Class of 1974 graduate tells the 40,000-year history of music through remains found in archaeological excavations
In celebration of World Music Day, we caught up with alumnus Dr Graeme Lawson (GDHons Archaeology and Music, 1974) to hear about his research into the origins of music as we know it through what has been left behind.
21 June 2025
Stumbling across an article in Newcastle University’s School of Archaeology about a recently discovered Anglo-Saxon string instrument inspired Graeme’s dissertation project, and consequently his lifelong career and passion for the material history of music culture. Today, Graeme is a world-leading expert in the origins of music through archaeological artefacts, working as a fellow at Cambridge University and publishing numerous books on the subject.
His latest publication is Sound Tracks, which traces the fascinating story of archaeologists’ explorations of music's prehistory, from the present day back to the first modern humans and beyond.
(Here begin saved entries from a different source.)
theorem length_picked_amongLast (es : List SqEntry) (n : Nat) : (picked (amongLast es n) es).length = min n es.length := by
  have hsame : {i ∈ Finset.range es.length | amongLast es n i} =
      {i ∈ Finset.range es.length | laterCount (Finset.range es.length) (entryPlace es) i < n} :=
    Finset.filter_congr fun i hi => by rw [amongLast, decide_eq_true_iff, afterCount_eq (Finset.mem_range.mp hi)]
  rw [length_picked, hsame, card_filter_laterCount_lt (entryPlace_injective es).injOn, Finset.card_range]

theorem key_le_of_amongLast {e o : SqEntry} (he : e ∈ unpicked (amongLast es n) es) (ho : o ∈ picked (amongLast es n) es) :
    e.key.toNat ≤ o.key.toNat := by
  obtain ⟨i, hstays, hi⟩ := mem_unpicked.mp he
  obtain ⟨j, hmoves, hj⟩ := mem_picked.mp ho
  by_contra hgt
  have hlater := afterCount_lt_of_key_lt hi hj (not_le.mp hgt)
  exact of_decide_eq_false hstays (hlater.trans (of_decide_eq_true hmoves))

/-- A context with the entries of queue `q` on die `a` replaced. -/
def Ctx.withQueue (a q : Nat) (kept : List SqEntry) (x : Ctx) : Ctx :=
  { x with squeues := x.squeues.filter (fun e => !(e.1 == a && e.2.1 == q)) ++ kept.map (fun e => (a, q, e)) }

theorem Ctx.sq_withQueue (x : Ctx) (a q : Nat) (kept : List SqEntry) : (x.withQueue a q kept).sq a q = kept := by
  have hnone : (x.squeues.filter (fun e => !(e.1 == a && e.2.1 == q))).filterMap
      (fun e => if e.1 = a && e.2.1 = q then some e.2.2 else none) = [] :=
    List.filterMap_eq_nil_iff.mpr fun e he => by simpa [imp_iff_not_or] using (List.mem_filter.mp he).2
  rw [Ctx.withQueue, Ctx.sq, List.filterMap_append, hnone, List.nil_append, List.filterMap_map]
  simp

theorem Ctx.sq_withQueue_ne (x : Ctx) (kept : List SqEntry) {d k : Nat} (h : (d, k) ≠ (a, q)) :
    (x.withQueue a q kept).sq d k = x.sq d k := by
  have hnone : (kept.map (fun e => (a, q, e))).filterMap (fun e => if e.1 = d && e.2.1 = k then some e.2.2 else none) = [] := by
    refine List.filterMap_eq_nil_iff.mpr fun e he => ?_
    obtain ⟨-, -, rfl⟩ := List.mem_map.mp he
    refine if_neg fun hof => ?_
    obtain ⟨rfl, rfl⟩ : a = d ∧ q = k := by simpa using hof
    exact h rfl
  rw [Ctx.withQueue, Ctx.sq, List.filterMap_append, hnone, List.append_nil, List.filterMap_filter]
  refine List.filterMap_congr fun e _ => ?_
  split
  · rfl
  · next hof =>
    obtain ⟨ha, hq⟩ : e.1 = a ∧ e.2.1 = q := by simpa using hof
    refine (if_neg fun hdk => ?_).symm
    obtain ⟨hd, hk⟩ : e.1 = d ∧ e.2.1 = k := by simpa using hdk
    exact h (Prod.ext (hd.symm.trans ha) (hk.symm.trans hq))

theorem moveEntries_eq (s : State) (asid q a b n : Nat) : s.moveEntries asid q a b n =
    { s.modCtx asid (Ctx.withQueue a q (unpicked (amongLast ((s.ctx asid).sq a q) n) ((s.ctx asid).sq a q))) with
      transit := s.transit ++ [.entries asid q b (picked (amongLast ((s.ctx asid).sq a q) n) ((s.ctx asid).sq a q))] } := by
  unfold State.moveEntries picked unpicked amongLast
  simp only [decide_eq_true_iff]
  rfl

theorem sq_moveEntries (h : (s.ctx? asid).isSome = true) (d k : Nat) : ((s.moveEntries asid q a b n).ctx asid).sq d k =
    ((s.ctx asid).withQueue a q (unpicked (amongLast ((s.ctx asid).sq a q) n) ((s.ctx asid).sq a q))).sq d k := by
  rw [moveEntries_eq]
  exact (congrArg (fun y => Ctx.sq y d k) (State.ctx_modCtx_self (Ctx.withQueue a q _) h)).trans rfl

end

/-! ### Records that move (R304) -/

section
variable {pool : List PoolRec} {a b n : Nat}

/-- Whether the balancer may move a record of a context. -/
def PoolRec.movable (asid : Nat) (p : PoolRec) : Bool := p.asid == asid && decide (p.rec_.aff ≥ 2)

/-- Whether record `i` is one of the `n` of `can` that entered latest. -/
def enteredLast (can : PoolRec → Bool) (n : Nat) (pool : List PoolRec) (i : Nat) : Bool :=
  match pool[i]? with
  | some p => can p && decide (((pool.drop (i + 1)).filter can).length < n)
  | none => false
To mark World Music Day 2025, we caught up with Graeme to hear more about what we can learn about music making through the ages from the archaeological evidence left behind and where life has taken him since leaving campus in 1974.

Hi Graeme, thanks for speaking with us this World Music Day. What was Newcastle like for you as a student in the 70s?
I have to say that Newcastle was where it all took off for me, under the guidance of musicologist Benedict Sarnaker, the prehistorian George Jobey and professors Denis Matthews and Martin Harrison.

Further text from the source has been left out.